PROBLEM REQUIREMENTS: Given the listing below, write out exactly the lines starting with the line that has "theorem exec_encode_transform (z" and going on through the line that has "24 times. -/", both kept.

● ● ● ●

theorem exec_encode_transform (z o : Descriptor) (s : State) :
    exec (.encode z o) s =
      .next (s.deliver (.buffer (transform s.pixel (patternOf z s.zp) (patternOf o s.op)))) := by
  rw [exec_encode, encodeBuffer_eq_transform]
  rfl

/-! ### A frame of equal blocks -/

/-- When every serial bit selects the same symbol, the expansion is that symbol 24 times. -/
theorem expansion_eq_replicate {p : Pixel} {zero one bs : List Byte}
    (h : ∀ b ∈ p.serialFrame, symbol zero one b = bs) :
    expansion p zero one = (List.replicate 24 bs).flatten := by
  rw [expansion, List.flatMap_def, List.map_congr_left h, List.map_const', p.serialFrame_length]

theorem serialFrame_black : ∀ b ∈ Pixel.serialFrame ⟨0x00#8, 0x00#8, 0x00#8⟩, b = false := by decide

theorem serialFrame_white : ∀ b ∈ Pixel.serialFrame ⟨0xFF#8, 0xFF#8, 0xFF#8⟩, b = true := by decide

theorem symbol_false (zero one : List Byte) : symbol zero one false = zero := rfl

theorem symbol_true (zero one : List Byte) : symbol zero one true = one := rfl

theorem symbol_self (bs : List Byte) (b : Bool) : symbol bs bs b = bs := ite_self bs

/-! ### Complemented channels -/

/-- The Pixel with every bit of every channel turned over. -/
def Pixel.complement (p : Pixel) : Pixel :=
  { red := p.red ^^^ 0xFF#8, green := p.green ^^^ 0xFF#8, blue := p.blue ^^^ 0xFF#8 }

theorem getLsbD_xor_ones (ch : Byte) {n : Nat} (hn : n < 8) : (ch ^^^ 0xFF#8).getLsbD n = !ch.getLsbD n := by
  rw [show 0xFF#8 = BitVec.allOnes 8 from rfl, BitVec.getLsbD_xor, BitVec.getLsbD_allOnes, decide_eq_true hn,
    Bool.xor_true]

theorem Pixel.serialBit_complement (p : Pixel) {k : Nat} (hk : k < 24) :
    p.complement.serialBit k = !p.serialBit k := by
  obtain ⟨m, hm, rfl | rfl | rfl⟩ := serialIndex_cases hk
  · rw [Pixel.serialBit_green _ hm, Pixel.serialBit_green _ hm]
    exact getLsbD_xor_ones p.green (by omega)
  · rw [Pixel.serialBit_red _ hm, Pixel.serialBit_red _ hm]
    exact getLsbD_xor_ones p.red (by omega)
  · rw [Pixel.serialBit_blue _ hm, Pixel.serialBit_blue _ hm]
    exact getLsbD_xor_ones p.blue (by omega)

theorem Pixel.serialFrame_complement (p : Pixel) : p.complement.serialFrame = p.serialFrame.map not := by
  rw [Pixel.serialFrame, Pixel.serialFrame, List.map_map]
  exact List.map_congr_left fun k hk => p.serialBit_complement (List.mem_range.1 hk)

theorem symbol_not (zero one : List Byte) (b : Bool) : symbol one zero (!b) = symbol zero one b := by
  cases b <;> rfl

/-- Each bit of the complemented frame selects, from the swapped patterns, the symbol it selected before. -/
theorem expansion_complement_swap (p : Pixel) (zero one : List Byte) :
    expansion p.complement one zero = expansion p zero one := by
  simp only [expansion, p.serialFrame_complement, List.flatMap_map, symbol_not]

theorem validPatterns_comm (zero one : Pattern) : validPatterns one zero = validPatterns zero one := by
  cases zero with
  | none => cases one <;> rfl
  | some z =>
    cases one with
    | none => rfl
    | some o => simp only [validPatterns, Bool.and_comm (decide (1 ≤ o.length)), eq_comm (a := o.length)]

● ● ● ●

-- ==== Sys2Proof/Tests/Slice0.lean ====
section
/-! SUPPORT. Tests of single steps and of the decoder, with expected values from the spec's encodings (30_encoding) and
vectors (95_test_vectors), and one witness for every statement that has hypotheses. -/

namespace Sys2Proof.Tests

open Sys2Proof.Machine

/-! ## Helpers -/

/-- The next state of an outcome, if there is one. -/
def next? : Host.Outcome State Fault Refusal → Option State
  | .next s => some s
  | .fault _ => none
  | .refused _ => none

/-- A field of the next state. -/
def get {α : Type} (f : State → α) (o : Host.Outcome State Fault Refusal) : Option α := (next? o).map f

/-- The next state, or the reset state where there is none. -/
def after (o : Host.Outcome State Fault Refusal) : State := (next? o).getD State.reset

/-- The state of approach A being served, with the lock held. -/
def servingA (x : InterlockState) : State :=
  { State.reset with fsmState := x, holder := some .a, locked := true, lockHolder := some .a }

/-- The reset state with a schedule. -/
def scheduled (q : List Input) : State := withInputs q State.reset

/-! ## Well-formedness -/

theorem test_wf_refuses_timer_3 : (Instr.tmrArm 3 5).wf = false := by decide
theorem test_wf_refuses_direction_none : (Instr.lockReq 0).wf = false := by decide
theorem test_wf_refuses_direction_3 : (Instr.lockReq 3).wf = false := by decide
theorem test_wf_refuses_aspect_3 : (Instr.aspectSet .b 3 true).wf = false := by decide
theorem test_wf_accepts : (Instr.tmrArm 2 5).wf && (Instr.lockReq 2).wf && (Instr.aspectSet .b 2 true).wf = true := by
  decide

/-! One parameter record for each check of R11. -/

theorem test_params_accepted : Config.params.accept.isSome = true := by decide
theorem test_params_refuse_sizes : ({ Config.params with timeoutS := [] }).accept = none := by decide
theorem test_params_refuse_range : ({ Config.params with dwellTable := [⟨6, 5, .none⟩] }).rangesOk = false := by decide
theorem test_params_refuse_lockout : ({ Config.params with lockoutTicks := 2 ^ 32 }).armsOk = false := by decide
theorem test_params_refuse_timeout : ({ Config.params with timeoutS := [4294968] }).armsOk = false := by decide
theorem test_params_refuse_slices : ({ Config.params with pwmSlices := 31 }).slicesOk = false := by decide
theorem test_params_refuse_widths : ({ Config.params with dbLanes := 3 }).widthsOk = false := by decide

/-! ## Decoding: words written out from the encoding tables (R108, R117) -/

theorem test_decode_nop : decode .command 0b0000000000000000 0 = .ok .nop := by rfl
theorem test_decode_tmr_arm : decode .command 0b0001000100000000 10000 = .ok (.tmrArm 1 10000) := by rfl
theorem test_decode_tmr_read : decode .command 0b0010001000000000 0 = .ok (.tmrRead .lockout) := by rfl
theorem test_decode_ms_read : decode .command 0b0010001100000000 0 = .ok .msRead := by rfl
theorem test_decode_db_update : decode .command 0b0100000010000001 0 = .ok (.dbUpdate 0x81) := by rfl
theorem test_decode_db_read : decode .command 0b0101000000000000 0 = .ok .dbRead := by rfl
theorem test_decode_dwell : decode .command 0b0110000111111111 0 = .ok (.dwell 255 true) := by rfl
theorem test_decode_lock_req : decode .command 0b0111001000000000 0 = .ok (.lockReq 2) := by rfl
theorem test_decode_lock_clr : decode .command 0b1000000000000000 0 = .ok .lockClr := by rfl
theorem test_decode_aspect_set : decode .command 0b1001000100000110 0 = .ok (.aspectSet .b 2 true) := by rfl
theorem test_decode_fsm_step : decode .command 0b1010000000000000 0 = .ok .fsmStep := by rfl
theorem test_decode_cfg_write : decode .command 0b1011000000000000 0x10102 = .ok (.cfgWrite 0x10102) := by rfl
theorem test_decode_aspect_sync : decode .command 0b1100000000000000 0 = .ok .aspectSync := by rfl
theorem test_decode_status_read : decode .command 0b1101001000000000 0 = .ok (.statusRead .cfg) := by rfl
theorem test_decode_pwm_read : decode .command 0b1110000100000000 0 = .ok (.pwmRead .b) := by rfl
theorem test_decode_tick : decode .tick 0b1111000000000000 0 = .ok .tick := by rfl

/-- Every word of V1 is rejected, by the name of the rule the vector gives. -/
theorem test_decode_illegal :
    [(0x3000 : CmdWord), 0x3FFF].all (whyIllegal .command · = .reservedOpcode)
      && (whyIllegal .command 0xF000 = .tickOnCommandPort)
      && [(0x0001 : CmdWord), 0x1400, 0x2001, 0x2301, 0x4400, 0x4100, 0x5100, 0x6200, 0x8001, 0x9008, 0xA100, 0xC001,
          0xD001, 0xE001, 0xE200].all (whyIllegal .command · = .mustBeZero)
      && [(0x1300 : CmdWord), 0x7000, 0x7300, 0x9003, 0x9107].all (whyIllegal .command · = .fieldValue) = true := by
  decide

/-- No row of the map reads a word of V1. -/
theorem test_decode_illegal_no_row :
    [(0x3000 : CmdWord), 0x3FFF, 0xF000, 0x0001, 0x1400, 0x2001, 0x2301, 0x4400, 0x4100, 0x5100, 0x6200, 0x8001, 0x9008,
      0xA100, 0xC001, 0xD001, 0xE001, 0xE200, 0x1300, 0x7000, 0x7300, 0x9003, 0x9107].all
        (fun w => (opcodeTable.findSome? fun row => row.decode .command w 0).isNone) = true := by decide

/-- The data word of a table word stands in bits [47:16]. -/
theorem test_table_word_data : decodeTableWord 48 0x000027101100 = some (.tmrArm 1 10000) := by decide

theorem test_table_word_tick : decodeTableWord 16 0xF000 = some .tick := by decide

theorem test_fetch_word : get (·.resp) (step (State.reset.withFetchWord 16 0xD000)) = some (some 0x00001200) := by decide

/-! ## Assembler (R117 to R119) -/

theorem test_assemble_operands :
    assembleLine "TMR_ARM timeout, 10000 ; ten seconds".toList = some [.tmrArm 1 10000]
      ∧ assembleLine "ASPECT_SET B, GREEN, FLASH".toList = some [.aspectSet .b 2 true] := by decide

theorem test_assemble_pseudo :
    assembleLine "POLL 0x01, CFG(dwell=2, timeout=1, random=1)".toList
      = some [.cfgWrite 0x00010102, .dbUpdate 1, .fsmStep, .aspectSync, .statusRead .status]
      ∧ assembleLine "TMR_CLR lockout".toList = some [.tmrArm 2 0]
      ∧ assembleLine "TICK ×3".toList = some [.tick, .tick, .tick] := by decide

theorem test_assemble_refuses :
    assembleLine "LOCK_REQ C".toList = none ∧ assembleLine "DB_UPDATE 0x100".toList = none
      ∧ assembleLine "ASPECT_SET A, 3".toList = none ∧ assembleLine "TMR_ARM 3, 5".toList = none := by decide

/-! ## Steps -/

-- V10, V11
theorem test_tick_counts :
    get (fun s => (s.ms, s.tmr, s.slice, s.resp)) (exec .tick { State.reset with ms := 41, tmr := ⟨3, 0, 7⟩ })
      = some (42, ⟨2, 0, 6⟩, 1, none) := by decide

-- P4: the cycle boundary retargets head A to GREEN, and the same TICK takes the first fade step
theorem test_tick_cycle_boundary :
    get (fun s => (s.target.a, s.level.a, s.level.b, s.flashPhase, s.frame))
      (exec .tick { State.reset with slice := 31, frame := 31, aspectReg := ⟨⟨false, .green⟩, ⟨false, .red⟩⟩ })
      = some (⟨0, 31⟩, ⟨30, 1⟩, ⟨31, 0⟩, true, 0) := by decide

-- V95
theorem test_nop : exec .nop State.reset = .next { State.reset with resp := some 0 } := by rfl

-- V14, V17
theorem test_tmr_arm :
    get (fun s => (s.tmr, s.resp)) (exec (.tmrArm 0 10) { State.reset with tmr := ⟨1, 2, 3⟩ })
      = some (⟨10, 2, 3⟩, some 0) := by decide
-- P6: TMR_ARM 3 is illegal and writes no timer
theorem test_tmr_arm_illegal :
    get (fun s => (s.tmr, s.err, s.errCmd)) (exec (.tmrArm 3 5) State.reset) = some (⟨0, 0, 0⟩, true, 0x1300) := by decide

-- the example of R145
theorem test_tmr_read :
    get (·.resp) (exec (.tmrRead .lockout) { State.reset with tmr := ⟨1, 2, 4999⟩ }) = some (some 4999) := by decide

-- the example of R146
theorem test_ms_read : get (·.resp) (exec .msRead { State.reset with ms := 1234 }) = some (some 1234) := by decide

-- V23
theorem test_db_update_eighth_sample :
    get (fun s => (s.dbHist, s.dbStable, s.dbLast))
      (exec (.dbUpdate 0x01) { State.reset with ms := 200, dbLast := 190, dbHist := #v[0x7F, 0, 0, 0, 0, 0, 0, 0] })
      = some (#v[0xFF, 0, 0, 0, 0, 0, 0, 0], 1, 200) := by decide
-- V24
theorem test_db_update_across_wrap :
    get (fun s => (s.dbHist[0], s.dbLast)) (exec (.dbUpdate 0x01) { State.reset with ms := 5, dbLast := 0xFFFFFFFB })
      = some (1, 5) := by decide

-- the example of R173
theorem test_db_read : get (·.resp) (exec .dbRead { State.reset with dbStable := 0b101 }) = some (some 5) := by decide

● ● ● ●

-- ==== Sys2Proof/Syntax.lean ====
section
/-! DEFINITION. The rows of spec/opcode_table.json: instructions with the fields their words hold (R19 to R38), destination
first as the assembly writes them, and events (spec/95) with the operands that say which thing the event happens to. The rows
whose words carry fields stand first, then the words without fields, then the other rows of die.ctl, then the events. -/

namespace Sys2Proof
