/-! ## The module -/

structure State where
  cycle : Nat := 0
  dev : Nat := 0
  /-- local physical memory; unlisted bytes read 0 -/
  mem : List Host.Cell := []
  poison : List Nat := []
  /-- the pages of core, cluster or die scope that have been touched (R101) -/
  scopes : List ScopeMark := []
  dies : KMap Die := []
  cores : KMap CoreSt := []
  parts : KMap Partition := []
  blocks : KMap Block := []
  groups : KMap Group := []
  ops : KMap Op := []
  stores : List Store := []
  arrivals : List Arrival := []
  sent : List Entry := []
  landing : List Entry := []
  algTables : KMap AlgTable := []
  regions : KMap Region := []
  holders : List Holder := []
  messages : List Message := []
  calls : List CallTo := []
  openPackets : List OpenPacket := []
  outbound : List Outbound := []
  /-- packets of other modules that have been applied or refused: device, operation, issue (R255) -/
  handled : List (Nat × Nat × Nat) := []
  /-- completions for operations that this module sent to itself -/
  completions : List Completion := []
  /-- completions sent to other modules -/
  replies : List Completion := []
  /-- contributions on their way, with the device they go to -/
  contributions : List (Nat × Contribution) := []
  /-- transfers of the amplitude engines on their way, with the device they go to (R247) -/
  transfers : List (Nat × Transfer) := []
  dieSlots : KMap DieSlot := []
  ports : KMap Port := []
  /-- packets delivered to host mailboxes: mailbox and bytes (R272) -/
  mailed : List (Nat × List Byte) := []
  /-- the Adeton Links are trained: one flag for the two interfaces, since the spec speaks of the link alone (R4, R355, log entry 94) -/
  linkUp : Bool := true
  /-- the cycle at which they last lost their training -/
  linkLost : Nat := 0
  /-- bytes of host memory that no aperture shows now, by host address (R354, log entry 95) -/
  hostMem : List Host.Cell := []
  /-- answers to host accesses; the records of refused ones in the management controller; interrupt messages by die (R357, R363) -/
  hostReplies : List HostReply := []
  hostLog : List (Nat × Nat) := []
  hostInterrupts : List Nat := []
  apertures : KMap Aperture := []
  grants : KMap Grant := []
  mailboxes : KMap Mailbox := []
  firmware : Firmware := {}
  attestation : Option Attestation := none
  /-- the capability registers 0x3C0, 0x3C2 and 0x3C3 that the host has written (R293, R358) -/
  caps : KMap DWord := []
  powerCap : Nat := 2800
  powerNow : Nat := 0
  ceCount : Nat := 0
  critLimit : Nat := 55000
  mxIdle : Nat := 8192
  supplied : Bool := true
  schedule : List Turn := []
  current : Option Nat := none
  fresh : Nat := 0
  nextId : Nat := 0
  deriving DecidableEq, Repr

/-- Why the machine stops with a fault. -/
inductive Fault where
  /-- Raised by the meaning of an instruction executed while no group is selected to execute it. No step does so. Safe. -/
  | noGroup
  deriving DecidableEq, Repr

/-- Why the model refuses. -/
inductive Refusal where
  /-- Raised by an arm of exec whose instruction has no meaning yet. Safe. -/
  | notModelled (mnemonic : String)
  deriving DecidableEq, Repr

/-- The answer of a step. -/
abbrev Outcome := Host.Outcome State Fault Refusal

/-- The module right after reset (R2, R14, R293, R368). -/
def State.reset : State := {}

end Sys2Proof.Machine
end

● ● ● ●

RESPONSE:
theorem exec_encode_transform (z o : Descriptor) (s : State) :
    exec (.encode z o) s =
      .next (s.deliver (.buffer (transform s.pixel (patternOf z s.zp) (patternOf o s.op)))) := by
  rw [exec_encode, encodeBuffer_eq_transform]
  rfl

/-! ### A frame of equal blocks -/

/-- When every serial bit selects the same symbol, the expansion is that symbol 24 times. -/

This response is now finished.